• _Work instructions_: Only the lines below, from the one with "off n value =>" through the one with "kind => [issueOf kind.instr]", are to be written out, exactly.

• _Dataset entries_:
+ + +
-- ==== Sys2Proof/Machine/Program.lean ====
section
/-! DEFINITION. The host-program notation of 30_encoding.md R89 and the pseudo-commands of R90: each line as the host
actions it stands for. -/

namespace Sys2Proof.Machine

/-- The byte offset of a register in the map (10_state.md R46). -/
def Reg.offset (r : Reg) : Nat :=
  match registerMap.find? (fun e => e.2 == r) with
  | some e => e.1
  | none => 0

/-- ARG1 as the assembler forms it for formats F and P (R85, R89): n + (lsb << 8) + (w << 16). -/
def descriptor (n lsb w : Nat) : Word := BitVec.ofNat 32 (n + lsb * 2 ^ 8 + w * 2 ^ 16)

/-- One line of a host program (R89). Operands are the numbers the line writes. -/
inductive Line where
  | load (bytes : List Byte)
  | loadAbsent
  | reset
  | nop
  | clr
  | crcClr
  | crcUpd (byte : Word)
  | crcRd
  | crcRange (off len : Word)
  | fxBe (off : Word) (n : Nat)
  | fxRev32 (off : Word)
  | fxBits (off : Word) (n lsb w : Nat)
  | pkBe (off : Word) (n : Nat) (value : Word)
  | pkRev32 (off value : Word)
  | pkBits (off : Word) (n lsb w : Nat) (value : Word)
  | parse (kind : FrameKind)
  | buildSptp (toAddr fromAddr : Word)
  | buildTk (toAddr fromAddr apid : Word)
  | obNew (len : Word)
  | rd (reg : Reg)
  | rdob (i : Nat)
  | rdobRange (i j : Nat)
  | wr (reg : Reg) (value : Word)
deriving DecidableEq, Repr

/-- HOST.WR(CMD, opcode) for a command. -/
def issueOf (i : Instr) : HostAction := .wr Reg.cmd.offset ((encodeOpcode i).setWidth 32)

/-- HOST.WR to an operand register. -/
def writeTo (r : Reg) (v : Word) : HostAction := .wr r.offset v

/-- The host actions of a line (R89): the operand registers its format names, the lowest-numbered first, then
CMD. -/
def Line.actions : Line → List HostAction
  | .load bytes => [.load bytes]
  | .loadAbsent => [.loadAbsent]
  | .reset => [.reset]
  | .nop => [issueOf .nop]
  | .clr => [issueOf .clr]
  | .crcClr => [issueOf .crcClr]
  | .crcUpd byte => [writeTo .arg0 byte, issueOf .crcUpd]
  | .crcRd => [issueOf .crcRd]
  | .crcRange off len => [writeTo .arg0 off, writeTo .arg1 len, issueOf .crcRange]
  | .fxBe off n => [writeTo .arg0 off, writeTo .arg1 (descriptor n 0 0), issueOf .fxBe]
  | .fxRev32 off => [writeTo .arg0 off, issueOf .fxRev32]
  | .fxBits off n lsb w => [writeTo .arg0 off, writeTo .arg1 (descriptor n lsb w), issueOf .fxBits]
  | .pkBe off n value =>
    [writeTo .arg0 off, writeTo .arg1 (descriptor n 0 0), writeTo .arg2 value, issueOf .pkBe]
  | .pkRev32 off value => [writeTo .arg0 off, writeTo .arg2 value, issueOf .pkRev32]
  | .pkBits off n lsb w value =>
    [writeTo .arg0 off, writeTo .arg1 (descriptor n lsb w), writeTo .arg2 value, issueOf .pkBits]
  | .parse kind => [issueOf kind.instr]
  | .buildSptp toAddr fromAddr => [writeTo .arg0 toAddr, writeTo .arg1 fromAddr, issueOf .buildSptp]
  | .buildTk toAddr fromAddr apid =>
    [writeTo .arg0 toAddr, writeTo .arg1 fromAddr, writeTo .arg2 apid, issueOf .buildTk]
  | .obNew len => [writeTo .arg0 len, issueOf .obNew]
  | .rd reg => [.rd reg.offset]
  | .rdob i => [.rdob i]
  | .rdobRange i j => (List.range (j + 1 - i)).map fun k => .rdob (i + k)
  | .wr reg value => [writeTo reg value]

/-- The host actions of a program: its lines' in order (R14). -/
def assemble (lines : List Line) : List HostAction := lines.flatMap Line.actions

/-! ### Pseudo-commands (R90) -/

/-- `fx.u8 off`. -/
def pseudoU8 (off : Word) : Line := .fxBe off 1
/-- `fx.be16 off`. -/
def pseudoBe16 (off : Word) : Line := .fxBe off 2
/-- `fx.be24 off`. -/
def pseudoBe24 (off : Word) : Line := .fxBe off 3
/-- `fx.be32 off`. -/
def pseudoBe32 (off : Word) : Line := .fxBe off 4
/-- `fx.bit off, b`. -/
def pseudoBit (off : Word) (b : Nat) : Line := .fxBits off 1 b 1
/-- `crc.all`, given the current buffer length. -/
def pseudoCrcAll (len : Word) : Line := .crcRange 0 len
/-- `icd.version`. -/
def pseudoIcdVersion : Line := .fxBits 4 1 5 3
/-- `icd.type`. -/
def pseudoIcdType : Line := .fxBits 4 1 4 1
/-- `icd.flag`. -/
def pseudoIcdFlag : Line := .fxBits 4 1 3 1
/-- `icd.apid`. -/
def pseudoIcdApid : Line := .fxBits 4 2 0 11
/-- `icd.segment`. -/
def pseudoIcdSegment : Line := .fxBits 6 1 6 2
/-- `icd.counter`. -/
def pseudoIcdCounter : Line := .fxBits 6 2 0 14
/-- `icd.size`. -/
def pseudoIcdSize : Line := .fxBe 8 2
/-- `hsi.line`. -/
def pseudoHsiLine : Line := .fxBits 2 2 15 1
/-- `hsi.size`. -/
def pseudoHsiSize : Line := .fxBits 2 2 0 15
/-- `obt.value`. -/
def pseudoObtValue : Line := .fxRev32 12

end Sys2Proof.Machine
end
+ + +
• _Solved exercise_:
  | .pkBe off n value =>
    [writeTo .arg0 off, writeTo .arg1 (descriptor n 0 0), writeTo .arg2 value, issueOf .pkBe]
  | .pkRev32 off value => [writeTo .arg0 off, writeTo .arg2 value, issueOf .pkRev32]
  | .pkBits off n lsb w value =>
    [writeTo .arg0 off, writeTo .arg1 (descriptor n lsb w), writeTo .arg2 value, issueOf .pkBits]
  | .parse kind => [issueOf kind.instr]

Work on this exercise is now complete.